This brings tears to my eyes. I am glad that you have remade your life. God bless!
wow justateacher,you are a survivor. It is amazing how you were able to beat all the odds against you. Keep it up girl! someone up there is watching over you!God bless.!
Well I was a mess, but I think most people had awkward teenage years.
I chose to wear all black, spiked jewelry, and painted obscure black and purple patterns around my face as eyeliner. Oh, and I also had died my hair black. And painted my nails black.
Yep, I was one of those goth kids.
I was quite a nondescript goody two shoes with an underlying wild and unconventional alter self! I was rebellious in my own way. It was during those years that I embraced feminism. It was at that time that I questioned marriage and decided to not to marry or if so, it would occur after much funfare! I questoined organized religion and every single thing. I am a better person for it today!
For the most part, a very shy prankster with good grades but terrible behavior which got me kicked out of high school. My relations with my parent were very good, and I never rebelled against them, I was a very happy teenager caring only about music, books, cars and girls. Come to think of it, I haven't changed that much !
For some reason, my parents thought I was up to more trouble than I actually was. Therefore I was under strict supervision as a teeny bopper. Looking back, I would probably tell them you are innocent into proven guilty instead of guilty until proven innocent. They could have done much better things with their time than to 'big brother' a good kid.
This is a great thread that should keep growing with stories of people surviving teenage years and coming out okay at the end of it, so that today's teenagers see evidence that their future can be just as good. I'm voting it up and awesome.
I never felt particularly smart but I was invited to join mensa at the age of 12. I remember being told at the time that 50% of gifted children lead wasted lives. As a teenager I was on track to be one of the wasted half. Fortunately I survived my teenage years (more good luck than good management) and somehow managed to fall into a successful career.

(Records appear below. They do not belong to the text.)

-- ==== Sys2Proof/Machine/Lanes.lean ====
section
/-! DEFINITION. From ball pairs to packets: lane order, polarity, descrambling, the packet header and its ECC (R55, R59). The spec names
CSI-2 for the header, its ECC and the scrambler; their bits are CSI-2's (PRESUMED, assumption 87). -/

namespace Sys2Proof.Machine
open Sys2Proof

/-- Ball pair of logical lane `i` in SPRn_LANE_MAP (Table 3.8). -/
def laneOf (w : Word) (i : Nat) : Nat := fld w (2 * i + 1) (2 * i)

/-- The bytes of logical lane `i`: those of the ball pair that SPRn_LANE_MAP gives it, P and N swapped where PNSWAP says so (R55). -/
def laneBytes (map : Word) (pairs : List Bytes) (i : Nat) : Bytes :=
  let p := laneOf map i
  let bs := pairs.getD p []
  if bit map (8 + p) then bs.map (fun b => ~~~b) else bs

/-- The scrambler's register after one bit: x¹⁶ + x⁵ + x⁴ + x³ + 1. -/
def scrambleBit (q : Nat) : Nat := (q * 2 % 2 ^ 16) ^^^ (if 2 ^ 15 ≤ q then 0x39 else 0)

/-- The next byte of the scrambling sequence, first bit least significant, and the register after it. -/
def scrambleByte (q : Nat) : Nat × Nat :=
  (List.range 8).foldl (fun a k => (a.1 + (if 2 ^ 15 ≤ a.2 then 2 ^ k else 0), scrambleBit a.2)) (0, q)

/-- One lane scrambled or descrambled from a seed (R59). -/
def scramble : Nat → Bytes → Bytes
  | _, [] => []
  | q, b :: bs => let r := scrambleByte q; (b ^^^ BitVec.ofNat 8 r.1) :: scramble r.2 bs

/-- The seed of a lane, at each start-of-transmission. -/
def laneSeed (i : Nat) : Nat := [0x0810, 0x0990, 0x0A51, 0x0BD0].getD i 0

/-- The bytes of a transmission, logical lane 0 first (R55). -/
def mergeLanes (lanes : List Bytes) : Bytes :=
  let ls := lanes.map (·.toArray)
  (List.range ((lanes.headD []).length)).flatMap (fun k => ls.filterMap (fun l => l[k]?))

/-- The syndrome of each of the 26 header bits: the words of six bits with three ones, then those with five, in order. -/
def eccColumns : List Nat :=
  let ones := fun (x : Nat) => (List.range 6).countP (fun i => x.testBit i)
  (List.range 64).filter (fun x => ones x == 3) ++ (List.range 64).filter (fun x => ones x == 5)

/-- The 6-bit ECC of the 26 header bits. -/
def headerEcc (d : Nat) : Nat :=
  (List.range 26).foldl (fun a i => if d.testBit i then a ^^^ eccColumns.getD i 0 else a) 0

/-- A packet header checked against its ECC: the outcome (0 clean, 1 one bit corrected, 2 uncorrectable) and the header bits (R59, R68). -/
def checkHeader (d ecc : Nat) : Nat × Nat :=
  let syn := headerEcc d ^^^ ecc
  if syn = 0 then (0, d)
  else match eccColumns.findIdx? (· == syn) with
    | some i => (1, d ^^^ 2 ^ i)
    | none => if (List.range 6).any (fun i => syn == 2 ^ i) then (1, d) else (2, d)

/-- A packet as decoded: the outcome of the header ECC, the header's fields, the payload and the CRC received (none: cut short). -/
structure Packet where
  ecc : Nat
  vc : Nat
  vcx : Nat
  dt : Nat
  wc : Nat
  payload : Bytes
  crc : Option Nat
  deriving DecidableEq, Repr

/-- The packet that the bytes of a transmission spell (R59): data identifier, word count, ECC with VCX, payload, CRC. -/
def parsePacket (bs : Bytes) : Packet :=
  let b := fun (i : Nat) => (bs.getD i 0#8).toNat
  let r := checkHeader (b 0 + 256 * (b 1 + 256 * b 2) + 2 ^ 24 * (b 3 / 64)) (b 3 % 64)
  let wc := r.2 / 256 % 2 ^ 16
  let tail := bs.drop (4 + wc)
  { ecc := r.1, vc := r.2 / 64 % 4, vcx := r.2 / 2 ^ 24, dt := r.2 % 64, wc := wc, payload := (bs.drop 4).take wc
    crc := match tail with
      | x :: y :: _ => some (x.toNat + 256 * y.toNat)
      | _ => none }

/-- The packet that ball pairs carry to a Spring with `lanes` lanes, under its sampled lane map (R55, R59). -/
def readPacket (lanes : Nat) (map : Word) (scrambled : Bool) (pairs : List Bytes) : Packet :=
  parsePacket (mergeLanes ((List.range lanes).map (fun i =>
    let l := laneBytes map pairs i
    if scrambled then scramble (laneSeed i) l else l)))

end Sys2Proof.Machine
end

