-- ==== Sys2Proof/Machine/Fabric.lean ====
section
/-! DEFINITION. The Lake as its requesters see it: channels and capacity, errors and their log, regions and who may reach
them (R242, R247 to R250). -/

namespace Sys2Proof.Machine
open Sys2Proof

/-- Lake channel `c` changes. -/
def State.onChan (s : State) (c : Fin 12) (f : LakeChan → LakeChan) : State :=
  { s with lakeCtl := { s.lakeCtl with chans := vupd s.lakeCtl.chans c f } }

/-- Channels of the set in use. -/
def State.lakeSetOf (s : State) : List Nat := setChannels s.lakeCtl.set_

/-- GiB of a channel's DIMM. -/
def State.chanGib (s : State) (c : Nat) : Nat :=
  match fin? 12 c with
  | some i => ((s.lakeCtl.chans[i]).dimm.map (·.gib)).getD 0
  | none => 0

/-- Capacity of the Lake in bytes (R242). -/
def State.lakeCap (s : State) : Nat :=
  match s.lakeSetOf with
  | [] => 0
  | c :: cs => (c :: cs).length * (cs.foldl (fun a d => min a (s.chanGib d)) (s.chanGib c)) * 2 ^ 30

/-- The data rate of a SPEED code in MT/s; 5 to 7 are treated as 4 (Table 11.6). -/
def speedRate (c : Nat) : Nat := [4800, 5200, 5600, 6000].getD c 6400

/-- The sustained bandwidth of the population set in use, in bytes/s: 80 % of 8 bytes at the data rate for each channel (R241, R242). -/
def State.lakeSustained (s : State) : Nat := s.lakeSetOf.length * (speedRate s.lakeCtl.speed * 6400000)

/-- The channel of a Lake address, and the address within it (R247). -/
def State.lakeChannel (s : State) (a : Nat) : Nat × Nat :=
  let set := s.lakeSetOf
  let k := atLeast1 set.length
  let g := a / 256
  (set.getD (g % k) 0, g / k * 256 + a % 256)

/-! Errors (R249, R250). -/

/-- An ECC error at a Lake address is counted and logged; `src` is the SOURCE of Table 11.7 (R250). A codeword that the
scrubber found, or with DEMAND_WB a demand read, is rewritten corrected (R249, R251). -/
def State.lakeErr (s : State) (a src : Nat) (ecc : Ecc) : State :=
  let ch := s.lakeChannel a
  let log := fun (s : State) (ue : Bool) (dev : Nat) =>
    let p := s.lakeCtl.errPtr
    let w := 2 ^ 31 + (if ue then 2 ^ 30 else 0) + src * 2 ^ 28 + ch.1 * 2 ^ 24 + a / 64 % 2 * 2 ^ 23
      + (Config.dramPlace (ch.2 / 64)).toNat * 2 ^ 17 + dev * 2 ^ 13
    let s1 := (((s.wr (A.lakeErrlog p 0) (wd a)).wr (A.lakeErrlog p 1) (wd (a / 2 ^ 32 % 2 ^ 16))).wr (A.lakeErrlog p 2)
      (wd w)).wr (A.lakeErrlog p 3) (s.rd A.leRoundLo)
    { s1 with lakeCtl := { s1.lakeCtl with errPtr := (p + 1) % 16 } }
  match ecc with
  | .clean => s
  | .corrected dev =>
    let before := (s.rd (A.lakeChCntCe ch.1)).toNat
    let wm := (s.rd A.lakeCeWm).toNat
    let s1 := (log s false dev).inc (A.lakeChCntCe ch.1)
    let s2 := if before < wm ∧ wm ≤ (s1.rd (A.lakeChCntCe ch.1)).toNat then s1.raise A.lakeEvt 0 else s1
    if src = 1 ∨ (src = 0 ∧ s.b A.lakeCtl 2 = true) then s2.emit (.rewrite (a / 64 * 64)) else s2
  | .bad => ((log s true 15).inc (A.lakeChCntUe ch.1)).raise A.lakeEvt 1

/-- The first codeword of a fetch that the ECC outcomes call uncorrectable, by its number from the fetch's first codeword. -/
def firstBad (ecc : List (Nat × Ecc)) : Option Nat :=
  ecc.foldl (fun a e => if e.2 == .bad then some (match a with
    | some b => min b e.1
    | none => e.1) else a) none

/-- A fetch of `n` bytes at `a` by a controller of the device, whose codewords had the outcomes `ecc`, by their number from
the fetch's first codeword; it ends at the first uncorrectable one. Answers the bytes delivered before it (R249, R250). -/
def State.fetchLake (s : State) (a n : Nat) (ecc : List (Nat × Ecc)) : Nat × State :=
  let at_ := fun (j : Nat) => 64 * (a / 64 + j)
  let here := ecc.filter (fun e => decide (at_ e.1 < a + n))
  let bad := firstBad here
  let got := match bad with
    | some j => at_ j - a
    | none => n
  let seen := here.filter (fun e => match bad with
    | some j => decide (e.1 ≤ j)
    | none => true)
  (got, seen.foldl (fun s e => s.lakeErr (at_ e.1) 0 e.2) s)

/-- A write of `b` at `a` whose partly covered codewords had the outcomes `ecc`, by their number from the first: a bad one is left
unchanged. Answers the addresses of those (R249). -/
def State.lakeWriteEcc (s : State) (a : Nat) (b : Bytes) (ecc : List (Nat × Ecc)) : List Nat × State :=
  let stop := a + b.length
  let at_ := fun (j : Nat) => 64 * (a / 64 + j)
  let seen := ecc.filter (fun e => decide (at_ e.1 < stop) && (decide (at_ e.1 < a) || decide (stop < at_ e.1 + 64)))
  let s1 := seen.foldl (fun s e => s.lakeErr (at_ e.1) 2 e.2) s
  let bad := (seen.filter (fun e => e.2 == .bad)).map (fun e => at_ e.1)
  let lo := bad.foldl (fun m x => if x ≤ a then max m (x + 64) else m) a
  let hi := bad.foldl (fun m x => if stop < x + 64 then min m x else m) stop
  (bad, if lo < hi then s1.lakeWrite lo ((b.drop (lo - a)).take (hi - lo)) else s1)

/-- A posted write that failed is entered in the stall's log (R306). -/
def State.postErr (s : State) (t : Fin 8) (addr code seq session : Nat) : State :=
  let p := s.f (A.stlPwlogPtr t) 3 0
  let s1 := ((((s.wr (A.stlPwlog t p 0) (wd (code % 16 * 2 ^ 28 + t * 2 ^ 24 + addr % 2 ^ 24))).wr (A.stlPwlog t p 1)
    (wd seq)).wr (A.stlPwlog t p 2) (wd session)).wr (A.stlPwlog t p 3) (s.rd A.leRoundLo)).wr (A.stlPwlogPtr t)
    (wd ((p + 1) % 16))
  (s1.inc (A.stlPwlogCnt t)).raise (A.stlEvt t) 1

/-! Regions and requests (R248, Table 11.2). -/

/-- A region contains a range of addresses. -/
def LakeRegion.holds (r : LakeRegion) (a n : Nat) : Bool := decide (r.base ≤ a) && decide (a + n ≤ r.base + r.size)

/-- A requester may reach a region, to write it or to read it (Table 11.2). -/
def mayReach (q : LakeReq) (write : Bool) (r : LakeRegion) : Bool :=
  match q with
  | .tnr b => r.kind == 1 && r.owner == b.val
  | .copyIn g => r.kind == 2 && r.owner == g.val && write
  | .raw g => r.kind == 2 && r.owner == g.val && !write
  | .market n => r.kind == 3 && r.owner == n.val
  | .twoWire t => r.kind == 4 && r.owner == t.val && !write
  | .bulk t => r.kind == 5 && r.owner == t.val && !write
  | .aperture t => ((r.kind == 5 || (write && r.kind == 4)) && r.owner == t.val) || (t.val == 0 && !write)

/-- A request of `n` bytes at `a` is served (R248, R253). -/
def State.lakeAllowed (s : State) (q : LakeReq) (write : Bool) (a n : Nat) : Bool :=
  s.str.lake.any (fun r => mayReach q write r && r.holds a n) ||
    (s.str.bare && q == .aperture 0 && decide (a + n ≤ s.lakeCap))

/-- A refused request is counted (R248). -/
def State.fence (s : State) : State := (s.inc A.lakeCntFence).raise A.lakeEvt 5

/-! Samples in poisoned codewords (Table 11.3). -/

/-- A sample index lies in one of the ranges. -/
def inRanges (l : List (Nat × Nat)) (i : Nat) : Bool := l.any (fun r => decide (r.1 ≤ i) && decide (i < r.2))

/-- Sample offsets of the parts of a line. -/
def partOffsets : Nat → List Part → List (Nat × Part)
  | _, [] => []
  | o, p :: ps => (o, p) :: partOffsets (o + (p.chans.foldl (fun a c => a + c.length) 0)) ps

/-- Samples of a line in poisoned codewords read 0, and the parts that they lie in carry CRC (Table 11.3). -/
def poisonParts (parts : List Part) (bad : List (Nat × Nat)) : List Part :=
  if bad.isEmpty then parts
  else (partOffsets 0 parts).map (fun o =>
    let ch := o.2.chans.length
    let hit := fun (c u : Nat) => inRanges bad (o.1 + u * ch + c)
    { o.2 with
      flags := o.2.flags ||| (if bad.any (fun r => decide (r.1 < o.1 + o.2.chans.foldl (fun a c => a + c.length) 0) && decide (o.1 < r.2))
        then 1 else 0)
      chans := o.2.chans.mapIdx (fun c xs => xs.mapIdx (fun u x => if hit c u then 0 else x)) })

end Sys2Proof.Machine
end

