/-- LAKE_RETRAIN_STEP: one incremental step on channel `c`, with the trims that the measured drift asks for (R245, R246). -/
def execLakeRetrainStep (c : Fin 12) (rd wr : Int) (s : State) : Host.Outcome State Fault Refusal :=
  .next (s.whenOn fun s =>
    let x := s.lakeCtl.chans[c]
    let t := sx 16 (s.f (A.telT (phySensor c)) 15 0)
    let dt := 16 * (atLeast1 (s.f A.lakeRetrain 7 0) : Int)
    let due := x.wakeStep || decide (dt ≤ t - x.stepTemp) || decide (dt ≤ x.stepTemp - t) ||
      decide (x.stepAt + atLeast1 (s.f A.lakeRetrain 31 16) * 60 * 10 ^ 9 ≤ s.now)
    if !s.b A.lakeCtl 1 || x.st != 2 || !due || decide (s.now < x.stepAt + us 100) then s
    else
      let wants : List Int := [clampI (-128) 127 rd, clampI (-128) 127 wr]
      let r := [0, 1].map (fun k => s.trimStep c k (wants.getD k 0))
      let v := fun (k : Nat) => lowBits 8 ((r.getD k (0, false)).1)
      let press := (if (r.getD 0 (0, false)).2 then 1 else 0) + (if (r.getD 1 (0, false)).2 then 2 else 0)
      let s1 := (s.wrK (A.lakeChTrim c) (wd (v 1 * 256 + v 0))).wr (A.lakeChTrimWant c)
        (wd (lowBits 8 (wants.getD 1 0) * 256 + lowBits 8 (wants.getD 0 0)))
      let s2 := (s1.onChan c (fun y => { y with stepTemp := t, stepAt := s.now, press := press, wakeStep := false })).inc (A.lakeChSteps c)
      if press = 0 then s2 else s2.raise A.lakeEvt 3)

/-- A written trim outside the window moves the bound it crosses (R246). -/
def State.forceTrim (s : State) (c k : Nat) : State :=
  let win := s.trimWin c
  let v := trimFld (s.rd (A.lakeChTrim c)) k
  let note := fun (s : State) (mx : Nat) =>
    let n := min 255 (s.f A.lakeLog 31 24 + 1)
    (s.raise A.lakeEvt 4).wr A.lakeLog (wd (n * 2 ^ 24 + c * 2 ^ 16 + k * 2 ^ 8 + mx))
  if v < win.1 then note (s.setFK (A.lakeChTrimWin c) 23 16 (lowBits 8 v)) 0
  else if win.2 < v then note (s.setFK (A.lakeChTrimWin c) 15 8 (lowBits 8 v)) 1
  else s

/-- A software write of both trims of channel `c`: their PRESSING clears (R246). -/
def State.writeTrim (s : State) (c : Fin 12) (v : Word) : State :=
  (((s.wrK (A.lakeChTrim c) (wd (v.toNat &&& 0xFFFF))).onChan c (fun x => { x with press := 0 })).forceTrim c 0).forceTrim c 1

/-- LAKE_TRIM_WRITE: a write of LAKE_CHc_TRIM (R246). -/
def execLakeTrimWrite (c : Fin 12) (rd wr : Fin 256) (s : State) : Host.Outcome State Fault Refusal :=
  .next (s.whenOn fun s => s.writeTrim c (wd (wr * 256 + rd)))

/-- A write of a trim window: a MIN above MAX sets MAX to MIN (Table 11.10). -/
def State.writeTrimWin (s : State) (c : Fin 12) (v : Word) : State :=
  let w := wd (v.toNat &&& 0x30FFFF00)
  let w' := if sx 8 (fld w 15 8) < sx 8 (fld w 23 16) then setFld w 15 8 (fld w 23 16) else w
  (s.wrK (A.lakeChTrimWin c) w').onChan c (fun x => { x with press := 0 })

/-- A round with a trim pressing is counted (R246). -/
def State.countTrimPress (s : State) : State :=
  forFin (fun (c : Fin 12) s => if (s.lakeCtl.chans[c]).press = 0 then s else s.inc (A.lakeChPress c)) (List.range 12) s

/-! Scrubbing and refresh (R251, R252). -/

/-- SCRUB_READ: the scrubber reads its next codeword, once its share of the pass time has passed since the one before (R251). -/
def execScrubRead (ecc : Ecc) (s : State) : Host.Outcome State Fault Refusal :=
  .next (s.whenOn fun s =>
    let total := s.lakeCap / 64
    let pass := atLeast1 (s.f A.lakeScrubPeriod 7 0) * 3600 * 10 ^ 9
    if !s.b A.lakeCtl 0 || s.lakeCtl.training != 0 || total == 0 || decide ((s.now - s.lakeCtl.scrubAt) * total < pass) then s
    else
      let pos := s.lakeCtl.scrubPos % total
      let s1 := { s with lakeCtl := { s.lakeCtl with scrubAt := s.now } }.lakeErr (64 * pos) 1 ecc
      if pos + 1 < total then { s1 with lakeCtl := { s1.lakeCtl with scrubPos := pos + 1 } }
      else { s1 with lakeCtl := { s1.lakeCtl with scrubPos := 0, passes := s1.lakeCtl.passes + 1 } }.raise A.lakeEvt 6)

/-- LAKE_REFRESH: tREFI has passed on channel `c`: an all-bank refresh of each rank, with the MR4 class read; the interval
is halved while the class lies above its nominal range (R252). -/
def execLakeRefresh (c : Fin 12) (mr4 : Fin 16) (hot : Bool) (s : State) : Host.Outcome State Fault Refusal :=
  .next (s.whenOn fun s =>
    let x := s.lakeCtl.chans[c]
    let t := if x.hot then 1950 else 3900
    if x.st ≠ 2 ∨ s.now < x.refAt + t then s
    else s.onChan c (fun y => { y with refAt := s.now, mr4 := mr4, hot := hot }))

/-! Apertures (R253, R254). -/

/-- The base of a stall's aperture. -/
def State.apBase (s : State) (t : Nat) : Nat :=
  (s.rd (A.lakeApBaseHi t)).toNat * 2 ^ 32 + (s.rd (A.lakeApBaseLo t)).toNat

/-- The whole aperture lies where the stall may read or write. -/
def State.apValid (s : State) (t : Fin 8) (write : Bool) : Bool := s.lakeAllowed (.aperture t) write (s.apBase t) 0x4000

/-- An aperture access outside its limits is counted. -/
def State.apError (s : State) (t : Fin 8) : State := s.incF (A.lakeApStat t) 31 16

/-- A write of an aperture base clears ERRS (Table 11.4). -/
def State.writeApBase (s : State) (t : Fin 8) (hi : Bool) (v : Word) : State :=
  (if hi then s.wr (A.lakeApBaseHi t) v else s.wr (A.lakeApBaseLo t) (wd (v.toNat / 2 ^ 14 * 2 ^ 14))).setF (A.lakeApStat t) 31 16 0

/-- A read of `k` bytes at offset `o` of the aperture of stall `t`: its status and value (R253, Table 13.6). -/
def State.apRead (s : State) (t : Fin 8) (o k : Nat) (ecc : Ecc) : Nat × Nat × State :=
  if o % k ≠ 0 then (4, 0, s)
  else if !s.apValid t false then (2, 0, s.apError t)
  else
    let a := s.apBase t + o
    let s1 := s.lakeErr a 0 ecc
    if ecc = .bad then (5, 0, s1) else (0, ofLe (s1.lakeRead a k), s1)

/-- A posted write of `k` bytes at offset `o` of the aperture of stall `t`: a read-modify-write (R253, R254, R306). -/
def State.apWrite (s : State) (t : Fin 8) (o k v : Nat) (ecc : Ecc) (seq session : Nat) : Nat × State :=
  if o % k ≠ 0 then (4, s)
  else if !s.apValid t true then (2, s.apError t)
  else
    let a := s.apBase t + o
    let s1 := s.lakeErr a 2 ecc
    if ecc = .bad then (5, s1.postErr t (0x5D0000 + t * 0x4000 + o) 5 seq session) else (0, s1.lakeWrite a (leBytes k v))

/-- A failed access is counted (Table 13.12). -/
def State.noteFail (s : State) (status : Nat) : State :=
  if status = 3 then s.inc A.brgCntSize else if status = 4 then s.inc A.brgCntAlign else if status = 2 then s.inc A.brgCntPerm else s

/-- APERTURE_WRITE: a posted write of 32 or 64 bits through the aperture of stall `t`; one that fails is logged with the SEQ and the session
of the message that issued it, and counted (R254, R306, R310). -/
def execApertureWrite (t : Fin 8) (o : Fin 0x4000) (wide : Bool) (v : BitVec 64) (ecc : Ecc) (by_ : Issuer) (s : State) :
    Host.Outcome State Fault Refusal :=
  .next (s.whenOn fun s =>
    let r := s.apWrite t o (if wide then 8 else 4) v.toNat ecc by_.seq.toNat by_.session.toNat
    if r.1 = 0 ∨ r.1 = 5 then r.2
    else (r.2.noteFail r.1).postErr t (0x5D0000 + t * 0x4000 + o) r.1 by_.seq.toNat by_.session.toNat)

/-! Registers that the Lake's state gives (Tables 11.4, 11.6 and 11.9). -/

/-- LAKE_STATUS. -/
def State.lakeStatusWord (s : State) : Nat :=
  s.lakeCtl.set_ * 2 ^ 28 + s.lakeCtl.cmdErr * 2 ^ 26 + (if s.lakeCtl.training = 0 then 0 else 2 ^ 25)
    + s.lakeSetOf.foldl (fun a c => a + 2 ^ c) 0

/-- LAKE_CHc_STATUS. -/
def State.lakeChanWord (s : State) (c : Fin 12) : Nat :=
  let x := s.lakeCtl.chans[c]
  let d := x.dimm.getD { gib := 0, ranks := 0, density := 0 }
  x.mr4 % 16 * 2 ^ 20 + d.density % 16 * 2 ^ 12 + d.ranks % 4 * 2 ^ 10 + x.press % 4 * 2 ^ 8 + x.st % 8

/-- LAKE_SCRUB_POS. -/
def State.scrubFraction (s : State) : Nat :=
  let total := s.lakeCap / 64
  if total = 0 then 0 else s.lakeCtl.scrubPos * 65536 / total

/-- LAKE_REGr, word `k` (Table 11.4). -/
def State.lakeRegWord (s : State) (r k : Nat) : Nat :=
  match s.str.lake[r]? with
  | none => 0
  | some x => match k with
    | 0 => x.owner % 256 * 256 + x.kind % 256
    | 1 => x.base % 2 ^ 32
    | 2 => x.base / 2 ^ 32 % 2 ^ 32
    | 3 => x.size % 2 ^ 32
    | 4 => x.size / 2 ^ 32 % 2 ^ 32
    | _ => 0

end Sys2Proof.Machine
end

When I first became a parent I was determined that my children would never face the trials, tribulations and turmoil of my teenage years. They've had their ups and downs of course, but I am extremely proud of each of them. My natural children and my foster children were all very intelligent and potential candidates for trouble. I tried to keep them challenged and avoid them getting bored. I know the trouble I got in to when I was bored ....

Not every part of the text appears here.